A deal that looked all but done has run into the one obstacle its shareholders cannot override: the Israeli government. Shares of ZIM Integrated Shipping Services fell about 6.8% after Israel's leadership signaled it opposes the company's agreed sale to the German shipping giant Hapag-Lloyd, Investing.com reported.
The deal, and the block
ZIM agreed in February to be bought by Hapag-Lloyd, at $35 a share, valuing the company at roughly $4.2 billion, and its shareholders overwhelmingly approved the sale, Calcalist reported. That would normally settle the matter. But the Israeli state holds a "golden share" in ZIM, a special stake that gives it the legal power to intervene in the company on national-security grounds, regardless of what ordinary shareholders decide, Investing.com noted. That veto is now in play.
Why the government objects
The opposition came from the top.
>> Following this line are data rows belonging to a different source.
/-- MMA (R88, R228). -/
def execMma (b : Bool) (d a c : BitVec 7) (da db : Bool) (kg : BitVec 6) (fbr : BitVec 15) (s : State) : Out :=
  multiply (.mma b d a c da db kg fbr) b false d a c da db kg.toNat fbr.toNat s

/-- MMA.SP (R88, R228). -/
def execMmaSp (b : Bool) (d a c : BitVec 7) (da db : Bool) (kg : BitVec 6) (fbr : BitVec 15) (s : State) : Out :=
  multiply (.mmaSp b d a c da db kg fbr) b true d a c da db kg.toNat fbr.toNat s

/-- The plan of a copy that an MMA follows, by its form (R88, R206). -/
def State.followPlan (s : State) (i : Instr) (kind d a c : Nat) : Except State (State × CopyPlan) :=
  match kind with
  | 0 => (s.cpyPlan i d a c).map (fun p => (s, p))
  | 1 => (s.cpy2dPlan i false d a c).map (fun p => (s, p))
  | _ => s.cpyTPlan false d a

/-- A copy with FOLLOW and its MMA, one instruction of four words (R88, R206, R227). -/
def execCpyFollowMma (b b2 : Bool) (kind : BitVec 2) (d a c : BitVec 6) (ord : Bool) (sw : BitVec 3) (sp : Bool)
    (md ma mc : BitVec 7) (da db : Bool) (kg : BitVec 6) (fbr : BitVec 15) (s : State) : Out :=
  let i : Instr := .cpyFollowMma b b2 kind d a c ord sw sp md ma mc da db kg fbr
  if !s.team.namesOk [md.toNat, ma.toNat, mc.toNat] then .next (s.illegal i)
  else
    engineForm s (s.team.belay (b || b2)) 4 (fun s =>
      match s.followPlan i kind.toNat d.toNat a.toNat c.toNat with
      | .error s' => .next s'
      | .ok (s1, p) =>
        let m := s1.team.mmaArgs sp md.toNat ma.toNat mc.toNat da db kg.toNat fbr.toNat
        match s1.mmaCheck m with
        | .error s' => .next s'
        | .ok _ => .next (s1.issueCopy false ord sw.toNat 4 p (some m)))

/-- The MMA that follows a copy issues: its record is read again, or the batch carries cause 0x24 (R206, R227). -/
def State.issueFollow (s : State) (op : Nat) : State :=
  match s.op? op with
  | none => s
  | some o =>
    match o.work, s.crew? o.crew, s.team? o.team with
    | .follow m, some w, some t =>
      if o.done ∨ ((s.ctx? o.ctx).map (fun c => decide (c.state = .running))).getD false = false then s
      else
        match s.readBlock w ⟨t.index, .array, s.tick⟩ m with
        | .ok fb => s.modOp op (fun o => { o with work := .mma m fb 0 0 [] none, stamp := s.tick })
        | .error info => s.finishOp o [] (some (0x24, info + BitVec.ofNat 64 (o.pc % 2 ^ 57 / 65536 * 65536)))
    | _, _, _ => s

/-- FOLLOW_MMA_ISSUE: the copy engine issues the MMA, once the matrix array has room for it (R206, R227). -/
def execFollowMmaIssue (op : Nat) (s : State) : Out :=
  match s.op? op with
  | none => .next s
  | some o => if 16 ≤ s.arrayQueue o.core then .next s else .next (s.issueFollow op)

/-- The MMAs of a context that follow copies and have not issued do so, before any of its teams issues (R206, R336). -/
def State.issueFollows (s : State) (ctx : Nat) : State :=
  ((s.ops.filter (fun o => o.ctx == ctx && (match o.work with | .follow _ => true | _ => false))).map (fun o => o.id)).foldl
    State.issueFollow s

/-! ## A group of 32 K-elements -/

/-- A stored element of a region: row, index within the row (R195, R197). -/
def State.rawElem (s : State) (w : Crew) (rd : Reader) (base width fmt r e : Nat) : Nat :=
  let a := base + 4 * width * r
  let read := fun (x n : Nat) => ofLeBytes (s.spadRead w rd (.tile base width) x n)
  match elemBits fmt with
  | 16 => read (a + 2 * e) 2
  | 8 => read (a + e) 1
  | _ => read (a + e / 2) 1 / 16 ^ (e % 2) % 16

/-- A scale byte (R203). -/
def State.scaleByte (s : State) (w : Crew) (rd : Reader) (a : Nat) : Byte := (s.spadRead w rd (.sw 0) a 1).headD 0

/-- An element of an operand as the array takes it, with the scale byte of its block (R186, R203). -/
def element (fmt raw : Nat) (scale : Byte) : Term :=
  if fmt = 4 then elemTerm (blockElem scale.toNat raw) else elemTerm (floatElem fmt raw)

/-- A record with the scale bytes of a sparse A for a group: where its blocks begin with the group they are read, and a block that
reaches over several groups keeps its byte (R200, R203). -/
def State.holdScales (s : State) (w : Crew) (rd : Reader) (fb : FmtBlock) (g : Nat) : FmtBlock :=
  let e := g * groupStored fb.asp
  if fb.asp = 0 ∨ fb.afmt ≠ 4 ∨ e % blockLen fb.abl ≠ 0 then fb
  else { fb with held := FMap.tabulate 64 (fun i => s.scaleByte w rd (fb.ascale + i * fb.astr + e / blockLen fb.abl)) }

/-- Stored element `e` of logical row `i` of A. -/
def State.elemA (s : State) (w : Crew) (rd : Reader) (m : MmaArgs) (fb : FmtBlock) (i e : Nat) : Term :=
  let raw := if m.da then s.rawElem w rd m.ao (32 * fb.wa) fb.afmt e i else s.rawElem w rd m.ao (32 * fb.wa) fb.afmt i e
  let scale := if fb.asp = 0 then s.scaleByte w rd (fb.ascale + i * fb.astr + e / blockLen fb.abl) else fb.held.get i
  element fb.afmt raw scale

/-- Element `e` of logical column `j` of B. -/
def State.elemB (s : State) (w : Crew) (rd : Reader) (m : MmaArgs) (fb : FmtBlock) (j e : Nat) : Term :=
  let raw := if m.db then s.rawElem w rd m.bo (32 * fb.wb) fb.bfmt j e else s.rawElem w rd m.bo (32 * fb.wb) fb.bfmt e j
  element fb.bfmt raw (s.scaleByte w rd (fb.bscale + j * fb.bstr + e / blockLen fb.bbl))

/-- The stored element of a sparse group that lands at a position: the last that names it (R205). -/
def sparseAt (mword n k : Nat) : Option Nat := (List.range n).reverse.find? (fun x => mword / 2 ^ (5 * x) % 32 == k)

/-- The 32 positions of row `i` of A in group `g` (R205).  DESIGN CHOICE: the metadata is read with SW = 0 (log entry 86). -/
def State.groupA (s : State) (w : Crew) (rd : Reader) (m : MmaArgs) (fb : FmtBlock) (g i : Nat) : List (Option Term) :=
  if fb.asp = 0 then (List.range 32).map (fun k => some (s.elemA w rd m fb i (32 * g + k)))
  else
    let n := groupStored fb.asp
    let mword := ofLeBytes (s.spadRead w rd (.sw 0) (fb.mbase + i * fb.mstr + g * n) n)
    (List.range 32).map (fun k => (sparseAt mword n k).map (fun x => s.elemA w rd m fb i (g * n + x)))

/-- The 32 positions of column `j` of B in group `g`. -/
def State.groupB (s : State) (w : Crew) (rd : Reader) (m : MmaArgs) (fb : FmtBlock) (g j : Nat) : List Term :=
  (List.range 32).map (fun k => s.elemB w rd m fb j (32 * g + k))

/-- The in-array accumulators after a group (R191). -/
def State.runGroup (s : State) (w : Crew) (rd : Reader) (m : MmaArgs) (fb : FmtBlock) (g : Nat) (acc : FMap 26) : FMap 26 :=
  let rows := (List.range 64).map (s.groupA w rd m fb g)
  let cols := (List.range 64).map (s.groupB w rd m fb g)
  FMap.tabulate 4096 (fun x =>
    BitVec.ofNat 26 (groupSum (acc.get x).toNat (products (rows.getD (x / 64) []) (cols.getD (x % 64) []))))

/-! ## Accumulator memory -/

/-- The key of a word of a slot in the crew's accumulator memory (R199). -/
def accKey (slot x : Nat) : Nat := slot / 16384 * 4096 + x

/-- Another team of the crew has an operation on accumulator memory, with which single words interleave (R229). -/
def State.accContended (s : State) (o : AsyncOp) : Bool :=
  s.ops.any (fun p => p.crew == o.crew && p.team != o.team && !p.done && p.work.onAcc)

/-- The words of an operation that are done in this step (R229): all that are left, or some of them. -/
def State.accNow (s : State) (o : AsyncOp) (left : Plane) : Plane :=
  if s.accContended o then left &&& ~~~(Plane.ofFn (fun x => s.free 6 x)) else left

/-- Change words of a crew's accumulator memory. -/
def Crew.setAcc (w : Crew) (slot : Nat) (xs : List Nat) (f : Nat → Word) : Crew :=
  { w with acc := xs.foldl (fun m x => m.set (accKey slot x) (f x)) w.acc }

/-- A word of a slot. -/
def Crew.accWord (w : Crew) (slot x : Nat) : Word := w.acc.get (accKey slot x)

/-- The oldest operation on accumulator memory of a team (R229). -/
def State.oldestAcc (s : State) (team : Nat) : Option AsyncOp :=
  (s.ops.filter (fun o => o.team == team && !o.done && o.work.onAcc)).foldl
    (fun best o => match best with | none => some o | some p => if o.stamp < p.stamp then some o else some p) none

/-- An ACC form has updated, written or read a word (R230). -/
def OpWork.accStarted : OpWork → Bool
  | .accClr _ left => left != BitVec.allOnes 4096
  | .accProm _ _ _ left => left != BitVec.allOnes 4096
  | .accLd _ _ _ left => left != BitVec.allOnes 4096
  | .accSt _ _ _ _ _ _ left => left != BitVec.allOnes 4096
  | _ => false

/-- The operation is the one of its team that the array takes next; in a halted context an ACC form that has started goes on
(R230). -/
def State.accTurn (s : State) (o : AsyncOp) : Bool :=
  ((s.oldestAcc o.team).map (fun p => p.id == o.id)).getD false
    && ((s.ctx? o.ctx).map (fun c => decide (c.state = .running) || (decide (c.state = .halted) && o.work.accStarted))).getD false

/-- The outputs of a set fold; with the last one the accumulators start again, and after the last group the operation is complete
(R191, R228). -/
def State.foldNow (s : State) (o : AsyncOp) (w : Crew) (m : MmaArgs) (fb : FmtBlock) (g : Nat) (acc : FMap 26) (left now : Plane) : State :=
  let s := s.modCrew w.key (fun w =>
    w.setAcc m.acc (Plane.cells now) (fun x => BitVec.ofNat 32 (foldInto (w.accWord m.acc x).toNat (acc.get x).toNat)))
  let rest := left &&& ~~~now
  if rest ≠ 0 then s.modOp o.id (fun o => { o with work := .mma m fb g 0 acc (some rest) })
  else if g = m.groups then s.finishOp o [] none
  else s.modOp o.id (fun o => { o with work := .mma m fb g 0 [] none })

/-- Some outputs of an MMA fold, word by word where another team's operation interleaves (R191, R229). -/
def State.foldStep (s : State) (o : AsyncOp) (w : Crew) (m : MmaArgs) (fb : FmtBlock) (g : Nat) (acc : FMap 26) (left : Plane) : State :=
  s.foldNow o w m fb g acc left (s.accNow o left)

/-- A halted MMA folds every output at its group boundary (R192). -/
def State.haltMma (s : State) (o : AsyncOp) : State :=
  match o.work, s.crew? o.crew with
  | .mma m fb g n acc fold, some w =>
    match fold with
    | some left => s.foldNow o w m fb g acc left left
    | none => if n = 0 then s else s.foldNow o w m fb g acc (BitVec.allOnes 4096) (BitVec.allOnes 4096)
  | _, _ => s

/-- One step of an MMA in the array: a group, and the fold that is due after it (R191). -/
def State.mmaStep (s : State) (o : AsyncOp) (w : Crew) (index : Nat) (m : MmaArgs) (fb : FmtBlock) (g n : Nat) (acc : FMap 26)
    (fold : Option Plane) : State :=
  match fold with
  | some left => s.foldStep o w m fb g acc left
  | none =>
    let fb := s.holdScales w ⟨index, .array, o.stamp⟩ fb g
    let acc' := s.runGroup w ⟨index, .array, o.stamp⟩ m fb g acc
    if n + 1 = fb.pi ∨ g + 1 = m.groups then s.foldStep o w m fb (g + 1) acc' (BitVec.allOnes 4096)
    else s.modOp o.id (fun o => { o with work := .mma m fb (g + 1) (n + 1) acc' none })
Prime Minister Netanyahu said the proposed sale is "not on the agenda," citing concerns about foreign ownership, and Defense Minister Israel Katz adopted his ministry's recommendation to oppose it, with officials warning that "the transaction in its proposed format does not adequately protect Israel's security interests," Investing.com reported.
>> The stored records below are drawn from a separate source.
/-- A failed ring operation: each unit of a chunk under way holds what it held or, freely, its result, once that can be final (R346,
R374). -/
def State.failRing (s : State) (o : AsyncOp) (a : RingArgs) (done sent : List Nat) (joined : List (Nat × Nat × List Byte)) : State :=
  let chunks := (List.range (a.started done)).filter (fun k => !done.contains k)
  let s1 := chunks.foldl (fun s k =>
    ((List.range (a.chunk / 16)).filter (fun u => a.mayBeFinal sent joined k u && s.free 8 ((o.id * 2 ^ 12 + k) * 2 ^ 20 + u))).foldl (fun s u =>
      match s.ringUnits o a [a.dstVa + k * a.chunk + 16 * u] .write with
      | .ok [some l] => s.writeThrough l 16 (ofLeBytes (s.ringResult o a joined k u))
      | _ => s) s) s
  { s1 with staging := s1.staging.filter (fun e => e.1 != o.id) }.endFailed o

/-- An operation fails with cause 0x25 (R281, R346). -/
def State.failOp (s : State) (o : AsyncOp) : State :=
  match o.work with
  | .remote kind a => s.failRemote o kind a
  | .ring a done sent joined => s.failRing o a done sent joined
  | _ => s.endFailed o

/-- RING.RED (R345, R346).  DESIGN CHOICE: the address that cause 0x05 reports for a semaphore outside the grant, or for a window, is open
(log entry 34). -/
def execRingRed (b : Bool) (a : BitVec 6) (s : State) : Out :=
  let s := s.withTeam (s.team.belay b)
  let va := (s.team.srd64 a.toNat).toNat
  if va % 64 ≠ 0 then .next (s.vaTrap 0x03 0 va)
  else
    match s.reach [(va, .read)] with
    | .stop s' => .next s'
    | .ok dl =>
      let l := dl.headD ⟨0, false, false⟩
      let s0 := s.drainFor s.home [l]
      let h := s0.engineBytes s.home l 64
      let ring := fieldAt h 24 8
      let s0 := s0.hasRead s.home [l] 64
      match s0.reach (rangeAccesses ring 4 true false) with
      | .stop s' => .next s'
      | .ok nl =>
        let s1 := s0.drainFor s.home nl
        let n := (s1.tableWords nl ring 1).headD 0
        let s1 := s1.readTable nl ring 1
        match s1.reach (if 2 ≤ n ∧ n ≤ 4194304 then rangeAccesses ring (4 + 4 * n) true false else []) with
        | .stop s' => .next s'
        | .ok tl =>
          let s2 := s1.drainFor s.home tl
          let devices := if tl = [] then [] else ((s2.tableWords tl ring (n + 1)).drop 1).map (fun w => w % 2 ^ 22)
          let s2 := if tl = [] then s2 else s2.readTable tl ring (n + 1)
          match (ringFault h).or ((tableFault n devices s.dev.devid.toNat).or (ringFaultTail h)) with
          | some off => .next (s2.trapHere 0x24 (malformed 5 off))
          | none =>
            let die := dieOf s.home
            let pos := devices.findIdx (fun d => d == s.dev.devid.toNat)
            let chunk := fieldAt h 16 4
            let nchunk := fieldAt h 20 4
            let sem := fieldAt h 32 2
            let win := fieldAt h 35 1
            if !semaphoresGranted (s.ctx.grants.getD die (0, 0)) sem nchunk || (s.ctx.window? win).isNone then
              .next (s2.vaTrap 0x05 0 (s.freeNumber 1))
            else
              let src := rangeAccesses (fieldAt h 0 8) (nchunk * chunk) true false
              let dst := rangeAccesses (fieldAt h 8 8) (nchunk * chunk) false true
              match s2.reach (src ++ dst) with
              | .stop s' => .next s'
              | .ok _ =>
                if 64 ≤ s2.ringOps die then .next s.waits
                else
                  let args : RingArgs :=
                    { srcVa := fieldAt h 0 8, dstVa := fieldAt h 8 8, chunk := chunk, nchunk := nchunk, devices := n, pos := pos, succ := devices.getD ((pos + 1) % n) 0,
                      pred := devices.getD ((pos + n - 1) % n) 0, sem := sem,
                      fmt := fieldAt h 34 1 % 4, max := bitOf (fieldAt h 34 1 / 4), tc := bitOf (fieldAt h 34 1 / 8), win := win,
                      die := die }
                  let s3 := s2.release.addOp (.ring args [] [] []) 0
                  match s3.ops.getLast? with
                  | none => .next s
                  | some o =>
                    let s4 := s3.withTeam (s3.team.advance 1)
                    if s.ctx.ringWindow args then .next s4 else .next (s4.failOp o)

/-- A partial segment of an operation, which may not have issued yet, is expected (R374). -/
def State.expects (s : State) (op chunk seg : Nat) : Bool :=
  !s.staging.any (fun e => e.1 == op && e.2.1 == chunk && e.2.2.1 == seg)
    && (match s.op? op with
      | none => decide (s.nextKey ≤ op)
      | some o =>
        match o.work with
        | .ring a done _ joined =>
          !o.done && decide (chunk < a.nchunk) && !done.contains chunk && decide (seg < a.segments) && seg != a.firstSeg
            && !joined.any (fun e => e.1 == chunk && e.2.1 == seg)
        | _ => false)

/-- PARTIAL_SEGMENT: a partial segment arrives from the predecessor and waits in the engine's staging (R374). -/
def execPartialSegment (op chunk seg : Nat) (bytes : List (BitVec 8)) (s : State) : Out :=
  if s.expects op chunk seg then .next { s with staging := s.staging ++ [(op, chunk, seg, bytes)] } else .next s

/-- The chunks below one have all been started: the engine starts them in ascending order (R374). -/
def chunksBefore (done sent : List Nat) (chunk : Nat) : Bool := (List.range chunk).all (fun k => sent.contains k || done.contains k)

/-- The first segment of the next chunk to start goes to the successor, with this device's SRC of then; while a unit of it has still to be
mapped, the engine tries again (R247, R346, R374). -/
def State.ringSend (s : State) (op chunk : Nat) : State :=
  match s.op? op with
  | none => s
  | some o =>
    match o.work with
    | .ring a done sent joined =>
      if o.done || decide (a.started done ≤ chunk) || sent.contains chunk || done.contains chunk || !chunksBefore done sent chunk then s
      else
        let vas := a.srcUnits chunk a.firstSeg
        match s.ringUnits o a vas .read with
        | .error (v, e) => s.deviceFault o.ctx v e .read a.die
        | .ok places =>
          (((s.ringDone o a vas).hasRead o.core (places.filterMap id) 16).sendSegment a chunk a.firstSeg (s.ringSrc o places)).modOp op (fun o =>
            { o with work := .ring a done (sent ++ [chunk]) joined })
    | _ => s

/-- A segment of a started chunk that waits in staging is joined with this device's SRC of then, and goes on to the successor; the
result of this device's own segment is final (R346, R374). -/
def State.ringJoin (s : State) (op chunk seg : Nat) : State :=
  match s.op? op with
  | none => s
  | some o =>
    match o.work, s.staging.find? (fun e => e.1 == op && e.2.1 == chunk && e.2.2.1 == seg) with
    | .ring a done sent joined, some e =>
      if o.done || decide (a.started done ≤ chunk) || done.contains chunk || !chunksBefore done sent chunk then s
      else
        let vas := a.srcUnits chunk seg
        match s.ringUnits o a vas .read with
        | .error (v, e) => s.deviceFault o.ctx v e .read a.die
        | .ok places =>
          let given := (List.range (16 * (a.unitsOf seg).length)).map (fun i => e.2.2.2.getD i 0)
          let sum := a.combine given (s.ringSrc o places)
          let s1 := (((s.ringDone o a vas).hasRead o.core (places.filterMap id) 16).sendSegment a chunk seg sum).modOp op (fun o =>
            { o with work := .ring a done sent ((chunk, seg, if seg = a.pos then sum else []) :: joined) })
          { s1 with staging := s1.staging.filter (fun x => !(x.1 == op && x.2.1 == chunk && x.2.2.1 == seg)) }
    | _, _ => s

/-- The context of an operation may still use its semaphores (R346, R375). -/
def State.addsSemaphores (s : State) (o : AsyncOp) : Bool :=
  match s.ctx? o.ctx with
  | some c => c.state != .terminated
  | none => false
At the center of the worry is who stands behind the buyer. Hapag-Lloyd counts Qatari and Saudi investors among its large shareholders, and Israeli officials, including deputy minister Almog Cohen, framed those stakes as a "strategic threat" given ZIM's role in the country's shipping and supply lines, according to Investing.com. ZIM is not treated as an ordinary company in Israel; it is seen as strategic infrastructure, which is precisely why the golden share exists.
Where it stands
ZIM, for its part, said it continues to work under its existing merger agreement with Hapag-Lloyd and to cooperate with regulators reviewing the deal. The transaction had been expected to close later in 2026, but that now depends on clearing the state's special-share review, an approval that suddenly looks far from assured.
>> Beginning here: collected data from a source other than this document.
-- ==== Sys2Proof/Machine/Contexts.lean ====
section
/-! DEFINITION. Contexts: their creation and destruction (27, R397), loading a rig image (26, R392, R393), host writes to the weight
store (13, R218), and pre-emption, save and restore (21, R332 to R336). -/

namespace Sys2Proof.Machine

/-! ## Creation and destruction -/

/-- The semaphore ranges of a die that contexts hold; termination withdraws them (R375). -/
def State.granted (s : State) (die : Nat) : List (Nat × Nat) :=
  (s.allCtxs.filter (fun c => c.state != .terminated)).map (fun c => c.grants.getD die (0, 0))

/-- The range of semaphores that the masthead kernel grants on a die: any that meets no other, or none (R375). -/
def State.grant (s : State) (die : Nat) : Nat × Nat :=
  let base := Config.freeId (2 * s.tick + die) % 4096
  let len := Config.freeId (2 * (s.tick + 2 ^ 40) + die) % 4097
  if base + len ≤ 4096 ∧ (s.granted die).all (fun g => decide (g.1 + g.2 ≤ base) || decide (base + len ≤ g.1)) = true then (base, len)
  else (0, 0)

/-- The descriptor and its CREGS block meet R397. -/
def State.descriptorOk (s : State) (ctx : Nat) (d : List Byte) (cregs : List (BitVec 64)) (cores : List Nat) : Bool :=
  decide (d.length = 64) && decide (ctx < 65536) && fieldAt d 42 2 == ctx
    && fieldAt d 0 8 % 4096 == 0 && fieldAt d 8 8 % 65536 == 0 && fieldAt d 24 8 % 64 == 0
    && decide (fieldAt d 40 1 % 4 ≤ fieldAt d 40 1 / 4) && decide (fieldAt d 40 1 < 16)
    && decide (fieldAt d 41 1 < 4) && fieldAt d 44 4 == 0 && fieldAt d 56 8 == 0
    && (if fieldAt d 48 8 = 0 then cregs.isEmpty
        else decide (cregs.length = 9) && (List.range 9).all (fun i => i == 7 || cregOk i (cregs.getD i 0)))
    && (fieldAt d 41 1 / 2 == 0 || !s.allCtxs.any (fun c => c.ownsFsync))
    && !cores.isEmpty && cores.all (fun k => s.dev.coresPresent.contains k)

/-- The context that a descriptor makes (R61, R301, R397). -/
def newContext (ctx : Nat) (d : List Byte) (cregs : List (BitVec 64)) (cores : List Nat) (grants : List (Nat × Nat)) : Context :=
  { Context.vacant with
    key := ctx, state := .running, privileged := fieldAt d 41 1 % 2 == 1, ownsFsync := fieldAt d 41 1 / 2 == 1,
    root := fieldAt d 0 8, saveArea := fieldAt d 8 8, spill := fieldAt d 16 8, qbase := fieldAt d 24 8, csets := fieldAt d 32 8,
    reefFloor := fieldAt d 40 1 % 4, reefCap := fieldAt d 40 1 / 4, reef := fieldAt d 40 1 % 4,
    regs := (List.range 9).foldl (fun m i => if i = 7 then m else FMap.set m i (cregs.getD i 0)) []
    cores := cores, grants := grants }

/-- CONTEXT_CREATE: a descriptor that breaks R397 makes the creation fail; in the safe state, and before the package runs, no
context can be created (R394, R395). -/
def execContextCreate (ctx : Nat) (desc : List (BitVec 8)) (cregs : List (BitVec 64)) (cores : List Nat) (s : State) : Out :=
  if s.dev.stage = 7 ∧ (s.ctx? ctx).isNone = true ∧ s.descriptorOk ctx desc cregs cores = true then
    let grants := [s.grant 0, s.grant 1]
    let clear := fun (m : FMap 32) (die : Nat) =>
      m.clear (die * 4096 + (grants.getD die (0, 0)).1) (die * 4096 + (grants.getD die (0, 0)).1 + (grants.getD die (0, 0)).2)
    .next { s with ctxs := s.ctxs ++ [newContext ctx desc cregs cores grants], semaphores := clear (clear s.semaphores 0) 1 }
  else .next s

/-- The context with a CTXID is no more, and a ring operation that goes on belongs to none (R346); with its owner the FSYNC output is low
(R397). -/
def State.removeCtx (s : State) (c : Context) : State :=
  { s with
    ctx := if s.ctx.key = c.key then Context.vacant else s.ctx
    ctxs := s.ctxs.filter (fun x => x.key != c.key)
    ops := s.ops.map (fun o => if o.ctx = c.key then { o with ctx := 65536 } else o)
    dev := if c.ownsFsync then { s.dev with time := { s.dev.time with fsyncOut := false } } else s.dev }

/-- CONTEXT_DESTROY: a context that has not been terminated is terminated first, with cause 0x27, and the request stays until its
record has been delivered; then the context is no more (R325, R397). -/
def execContextDestroy (ctx : Nat) (s : State) : Out :=
  match s.ctx? ctx with
  | none => .next s
  | some c =>
    if c.state = .terminated ∧ c.termRecord = none then .next (s.removeCtx c)
    else
      let s1 := s.terminate ctx 0x27 (recordHeader 0x27 1 ctx 0 0 0 s.dev.dtime 0 0 0)
      .next (s1.modCtx ctx (fun c => { c with request := some .destroy }))

/-! ## The rig image -/

/-- Bytes within a list with new ones from an offset. -/
def patch (blob : List Byte) (off : Nat) (new : List Byte) : List Byte :=
  (List.range blob.length).map (fun i => if off ≤ i ∧ i < off + new.length then new.getD (i - off) 0 else blob.getD i 0)

/-- The section of an image: its bytes (R392). -/
def imageSection (im : List Byte) (k : Nat) : List Byte := (im.drop (fieldAt im (16 + 16 * k) 4)).take (fieldAt im (20 + 16 * k) 4)

/-- A relocation entry, applied to the sections (R392, R393). -/
def relocate (bases : List Nat) (secs : List (List Byte)) (e : List Byte) : List (List Byte) :=
  let v := (bases.getD (fieldAt e 6 1) 0 + fieldAt e 8 8) % 2 ^ 64
  let w := leBytes 4 (if fieldAt e 5 1 = 0 then v % 2 ^ 32 else v / 2 ^ 32)
  (List.range secs.length).map (fun k => if k = fieldAt e 4 1 then patch (secs.getD k []) (fieldAt e 0 4) w else secs.getD k [])

/-- A region entry of an image: offset, rows, width, tag (R392). -/
def imageRegion (im : List Byte) (i : Nat) : Nat × Nat × Nat × Nat :=
  let b := im.drop (fieldAt im 72 4 + 16 * i)
  (fieldAt b 0 4, fieldAt b 4 4, fieldAt b 8 4, fieldAt b 12 2)

/-- A node entry of an image, with its routine's address (R302, R392). -/
def imageNode (im : List Byte) (text i : Nat) : Node :=
  let b := (im.drop (fieldAt im 64 4 + 64 * i)).take 64
  { entry := text + fieldAt b 0 4, op := fieldAt b 4 2, opnd := fieldAt b 6 1, recWords := fieldAt b 8 2, count := fieldAt b 10 2,
    timer := fieldAt b 12 4, prio := fieldAt b 16 1, cap := fieldAt b 20 4, lo := fieldAt b 24 4, hi := fieldAt b 28 4,
    cost := fieldAt b 32 4, fullTrap := bitOf (fieldAt b 7 1), cancelTrap := bitOf (fieldAt b 7 1 / 2), teams := fieldAt b 17 1,
    strands := fieldAt b 18 1, regs := 32 * fieldAt b 19 1, spad := fieldAt b 36 4, land := 128 * fieldAt b 40 2,
    wdPeriod := 2 ^ fieldAt b 43 1, canvas := bitOf (fieldAt b 7 1 / 4), acc := fieldAt b 42 1,
    tiles := (List.range (fieldAt b 46 1)).map (fun k => imageRegion im (fieldAt b 44 2 + k)) }

/-- A node keeps the limits of R27, R34, R55, R66, R67, R194, R199 and R302. -/
def Node.ok (e : Node) : Bool :=
  [1, 2, 4, 8, 16, 32].contains e.strands && decide (1 ≤ e.teams) && decide (e.teams ≤ 16) && decide (e.teams * e.strands ≤ 256)
    && decide (32 ≤ e.regs) && decide (e.regs ≤ 256)
    && decide (1 ≤ e.recWords) && decide (e.recWords ≤ 128) && decide (e.recWords ≤ e.regs)
    && (e.op == 0 || (decide (1 ≤ e.opnd) && decide (e.opnd ≤ 3) && decide (4 * e.opnd ≤ e.recWords)))
    && decide (1 ≤ e.count) && decide (e.count ≤ 1024) && decide (e.count ≤ 32 * e.strands * e.teams)
    && decide (e.timer ≤ 2 ^ 24) && decide (e.prio ≤ 15) && decide (e.count ≤ e.cap) && decide (e.cap ≤ 1048576)
    && decide (e.lo < e.hi) && decide (e.hi ≤ e.cap) && decide (e.cost ≤ 1048575)
    && e.spad % 1024 == 0 && decide (e.spad ≤ 1048576) && decide (e.land ≤ 65536) && decide (e.acc ≤ 16)
    && decide (e.tiles.length ≤ 16) && decide (2 ^ 10 ≤ e.wdPeriod) && decide (e.wdPeriod ≤ 2 ^ 24)

/-- A part of an image lies within the file, aligned to 16 bytes (R392). -/
def partOk (im : List Byte) (off size : Nat) : Bool := size == 0 || (off % 16 == 0 && decide (off + size ≤ im.length))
Adding to the uncertainty, an Israeli-led rival bid has been reported, from the investor Haim Sakal, pitched as keeping ZIM under local control, according to the trade outlet Container News. Whether that alternative gains traction may hinge on the same question now facing the Hapag-Lloyd deal: what the government will accept.
Why it matters
The episode is a reminder that some cross-border takeovers turn less on price than on politics. For ZIM's shareholders, a clean cash exit at $35 a share is now clouded by the risk that the government blocks it, which is why the stock fell. For Hapag-Lloyd, it is a test of whether a strategically sensitive target can be bought at all when a state holds a veto. And it sits within a broader pattern of governments guarding "strategic" assets, ports, shipping lines, energy and telecoms, from foreign control, even when the companies' own owners are willing to sell.